_WHAT IS EXPECTED_
Below are lines of data, and only some are wanted. Please repeat exactly those from the line that has "well-formedness predicate share" through the line that has "deriving DecidableEq, Repr".

_SOURCE MATERIAL_
-- ==== Sys2Proof/Machine/Fields.lean ====
section
/-! DEFINITION. The codes of instruction variants in minor opcodes and the checks of word fields that the decoder and the
well-formedness predicate share (R33 to R36, R41, R52, R245, R246, R303, R336, R337, R399). -/

namespace Sys2Proof

/-- What an instruction's entry says of its guard: taken, not taken (G = 1 raises cause 0x02), or required (`BRS`). -/
inductive GuardRule where
  | any | none | must
deriving DecidableEq, Repr

/-- The guard fields of a header are legal (R41, R154). -/
def Hdr.ok (h : Hdr) (gr : GuardRule) : Bool :=
  match gr with
  | .any => h.g || (!h.sense && decide (h.guard = 0))
  | .none => !h.g && !h.sense && decide (h.guard = 0)
  | .must => h.g

/-- A pair register is even (R36). -/
def even (n : Reg) : Bool := decide (n.toNat % 2 = 0)

/-- A quad register is a multiple of 4. -/
def quad (n : Reg) : Bool := decide (n.toNat % 4 = 0)

/-- A register that names as many registers as some bytes need: one, a pair, a quad. -/
def wide (bytes : Nat) (n : Reg) : Bool := if bytes = 8 then even n else if bytes = 16 then quad n else true

/-- The code of a type suffix. -/
def tyCode : IntTy → Nat | .si32 => 0 | .ui32 => 1

/-- The code of a rounding mode (R103). -/
def rndCode : Rnd → Nat | .rn => 0 | .rz => 1 | .rd => 2 | .ru => 3 | .sr => 4

/-- The code of a packed format (R107). -/
def packCode : PackFmt → Nat | .f16 => 0 | .bf16 => 1

/-- The offset of a packed weight format. -/
def qCode : QFmt → Nat | .q4 => 0 | .q3 => 1

/-- The code of an address space (Table 07.4). -/
def spCode : Space → Nat | .priv => 0 | .clus => 1 | .glob => 2

/-- The minor of a `SET` relation (Table 03.5). -/
def setCode : SetCc → Nat | .eq => 1 | .ne => 2 | .ltS => 3 | .leS => 4 | .ltU => 5 | .leU => 6

/-- The op of an `FSET` relation (Table 04.9). -/
def fsetCode : FsetCc → Nat | .eq => 1 | .ne => 2 | .lt => 3 | .le => 4 | .un => 5

/-- The kind of a load (Table 06.8a). -/
def ldCode : LdKind → Nat | .ui8 => 1 | .si8 => 2 | .ui16 => 3 | .si16 => 4 | .w32 => 5 | .w64 => 6 | .w128 => 7

/-- The kind of a store (Table 06.8b). -/
def stCode : StKind → Nat | .w8 => 1 | .w16 => 3 | .w32 => 5 | .w64 => 6 | .w128 => 7

/-- The offset of a width (Table 06.8d). -/
def widthCode : Width → Nat | .w32 => 0 | .w64 => 1 | .w128 => 2

/-- The bytes of a load (Table 06.8a). -/
def ldBytes : LdKind → Nat | .ui8 => 1 | .si8 => 1 | .ui16 => 2 | .si16 => 2 | .w32 => 4 | .w64 => 8 | .w128 => 16

/-- The bytes of a store (Table 06.8b). -/
def stBytes : StKind → Nat | .w8 => 1 | .w16 => 2 | .w32 => 4 | .w64 => 8 | .w128 => 16

/-- The bytes of a width. -/
def widthBytes : Width → Nat | .w32 => 4 | .w64 => 8 | .w128 => 16

/-- The code of an activation format (Table 10.1). -/
def actCode : ActFmt → Nat | .bf16 => 0 | .e4m3 => 1 | .e5m2 => 2

/-- The code of a weight format (Table 10.1). -/
def wgtCode : WgtFmt → Nat | .q4 => 0 | .q3 => 1 | .e4m3 => 2

/-- The code of a scale format (R337). -/
def scaleCode : ScaleFmt → Nat | .f32 => 0 | .bf16 => 1

/-- The code of a scale mode (R337). -/
def saccCode : SaccMode → Nat | .col => 1 | .row => 2 | .rc => 3

/-- The control field of atomics, reductions and joins (Table 07.4). -/
def control (sp : Space) (w64 : Bool) : BitVec 8 := BitVec.ofNat 8 (spCode sp + 4 * w64.toNat)

/-- The special registers of Table 02.8. -/
def srListed (n : Nat) : Bool :=
  [0x00, 0x01, 0x02, 0x03, 0x04, 0x05, 0x06, 0x08, 0x09, 0x0A, 0x0B, 0x0C, 0x0D, 0x10, 0x11, 0x12, 0x13, 0x14, 0x18, 0x19,
    0x1A, 0x1B, 0x1C, 0x20, 0x21].contains n

/-- The special registers Table 02.8 does not mark R. -/
def srWritable (n : Nat) : Bool := [0x00, 0x18, 0x19, 0x1A, 0x1B, 0x1C].contains n

/-- The context items of Table 12.9. -/
def itemListed (n : Nat) : Bool :=
  decide (n < 8) || (decide (0x10 ≤ n) && decide (n < 0x30)) || (decide (0x30 ≤ n) && decide (n < 0x36))

/-- The context items Table 12.9 marks RW. -/
def itemWritable (n : Nat) : Bool := decide (n = 0) || decide (n = 6) || (decide (0x10 ≤ n) && decide (n < 0x36))

end Sys2Proof
end

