/-- A pending write of a warp: the pieces of one instruction in one line. -/
def Ctx.write (c : Ctx) (key attr : Nat) (pieces : List (Nat × List Byte)) : PendWrite :=
  { warp := c.id, wg := c.w.wg, pieces := pieces, key := key, world := c.g.world, carried := maxNat c.w.versions,
    attr := attr, vdev := c.g.vdev, gen := c.g.gen }

/-- The 16-byte units that pieces of a write cover in part. -/
def partUnits (pieces : List (Nat × List Byte)) : List Nat :=
  (dedup (pieces.flatMap (fun p => (List.range ((p.1 + p.2.length - 1) / 16 + 1 - p.1 / 16)).map (p.1 / 16 + ·)))).filter (fun u =>
    !(List.range 16).all (fun i => pieces.any (fun p => decide (p.1 ≤ 16 * u + i) && decide (16 * u + i < p.1 + p.2.length))))

/-- A unit as a core's write buffer reads it: what its cluster cache holds of it on a non-coherent chiplet, over memory (R182, R218). -/
def State.unitFor (s : State) (core key world u : Nat) : List Byte :=
  let cl := coreCluster core
  let mem := s.unit key u
  if !isPhys (16 * u) || decide ((s.chip (coreChip core)).cls ≠ 2) then mem
  else match (s.linePlace cl (u / 16) world).bind (fun k => Table.find k s.clines) with
    | none => mem
    | some c =>
      let base := match Table.find (ccopyKey cl (u / 4) world) s.ccopies with | some x => x.bytes.drop (u % 4 * 16) | none => mem
      (List.range 16).map (fun i => match Table.find (16 * u + i) c.dirty with | some b => b | none => base.getD i 0)

/-- A write of a protected world that covers units in part: the write buffer reads a unit now, or only when the write is
performed, a free choice (log entry 2, DESIGN CHOICE); a unit read now is written whole, so that a merge of another core in
between is lost. A unit that another write of the core still waits to merge into is read later (R182). -/
def State.readUnits (s : State) (core : Nat) (ws : List PendWrite) (p : PendWrite) : PendWrite × State :=
  if p.key = 0 then (p, s)
  else
    let f := s.takeFree
    let us := (partUnits p.pieces).filter (fun u => !ws.any (fun q => q.meets { p with pieces := [(16 * u, List.replicate 16 0)] }))
    (if Config.freeBit f.1 then { p with snap := us.map (fun u => (u, s.unitFor core p.key p.world u)) } else p, f.2)

/-- Put the pieces of one instruction on their way to their owners, one write for each line (R221). On a non-coherent chiplet each makes a
lookup of the cluster cache, in the order of the lanes (R472). -/
def State.sendPieces (s : State) (c : Ctx) (pieces : List (Nat × Nat × List Byte)) : State :=
  let key := s.keyOf c.g.world
  let batch := if (s.chip (coreChip c.g.core)).cls = 2 then maxNat ((s.core c.g.core).writes.map PendWrite.batch) + 1 else 0
  let ws := (dedup (pieces.map (fun p => p.1 / 256))).map (fun line =>
    let mine := pieces.filter (fun p => decide (p.1 / 256 = line))
    c.write key (match mine with | p :: _ => p.2.1 | [] => 0) (mine.map (fun p => (p.1, p.2.2))))
  ws.foldl (fun s p =>
    let r := s.readUnits c.g.core (s.core c.g.core).writes { p with batch := batch }
    r.2.modCore c.g.core (fun k => { k with writes := k.writes ++ [r.1] })) s

/-- Write the pieces of one instruction: private ones at once, others as pending writes of the core (R218). -/
def State.storePieces (s : State) (c : Ctx) (sp : Space) (pieces : List (Nat × Nat × List Byte)) : State :=
  match sp with
  | .priv => s.putPieces 0 (pieces.map (fun p => (p.1, p.2.2)))
  | _ => if pieces.isEmpty then s else s.sendPieces c pieces

/-- Whether an outstanding load of a warp still reads some bytes. -/
def Warp.loading (w : Warp) (loc n : Nat) : Bool :=
  w.pend.any (fun p => p.loads.any (fun l => l.value.isNone && overlaps l.loc l.bytes loc n))

/-- Push the lanes that stand in FIFO banks, in ascending lane order (R179); a sector whose four places one instruction fills is written
whole (R474). -/
def State.pushLanes (s : State) (pieces : List (Nat × Nat × List Byte)) : State :=
  let r := pieces.foldl (fun (a : State × List (Nat × List Byte)) p => if a.1.isFifo p.1 then
    let n := bankOfLoc p.1
    let b := a.1.bank n
    (a.1.setBank n { b with fifo := b.fifo ++ [p.2.2] }, a.2 ++ [(a.1.fifoPlace n b.fifo.length, p.2.2)]) else a) (s, [])
  (piecesSectors r.2).foldl (fun s x => if coversSector r.2 x then s.setPoison x false else s) r.1

/-- Whether every FIFO bank some lanes stand in has room for all of them. -/
def State.fifoRoom (s : State) (locs : List (Nat × Nat × Nat)) : Bool :=
  locs.all (fun e => !s.isFifo e.2.1
    || decide ((s.bank (bankOfLoc e.2.1)).fifo.length + bankCount locs (bankOfLoc e.2.1) ≤ 8192))

/-- ST: store (R215). A store to bytes that an outstanding load of the warp reads, or that the warp has supplied to a store
stream, follows them (R189, R197). -/
def execSt (h : Hdr) (sp : Space) (k : StKind) (d a : Reg) (imm : BitVec 16) (s : State) : Out :=
  let n := stBytes k
  issue h { srcs := [addrSrc sp a, srcA d (wordsOf n)], window := decide (sp = .priv) } s fun c s =>
    if s.bankHeld c.g.core sp (c.addrs sp a imm.toInt) then .wait .bank s else
    let r := checkLanes s c.g c.w.wg (spCode sp) n n (decide (k = .w128)) .store true (c.addrs sp a imm.toInt)
    match r.1 with
    | .bad x => .trap x r.2
    | .ok locs =>
      if !r.2.fifoRoom locs then .wait .queue s
      else if locs.any (fun e => c.w.loading e.2.1 n) then .wait .landing s
      else if c.meetsSupplied n locs then .wait .stream s
      else
        let ps := locs.map (fun e => (e.2.1, e.2.2, c.w.storeBytes d.toNat n e.1))
        .done none (((r.2.settleOver c n locs).pushLanes ps).storePieces c sp (ps.filter (fun p => !r.2.isFifo p.1)))

/-! ## Line maintenance (R207) -/

/-- The dirty bytes of a line of a cluster cache go home, and the line stays. -/
def State.flushPlace (s : State) (cl place carried : Nat) : State :=
  match Table.find place s.clines with
  | none => s
  | some x => (s.writeBack cl x carried).cleanLine cl place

_RESPONSE TO THIS EXERCISE_
well-formedness predicate share (R33 to R36, R41, R52, R245, R246, R303, R336, R337, R399). -/

namespace Sys2Proof

/-- What an instruction's entry says of its guard: taken, not taken (G = 1 raises cause 0x02), or required (`BRS`). -/
inductive GuardRule where
  | any | none | must
deriving DecidableEq, Repr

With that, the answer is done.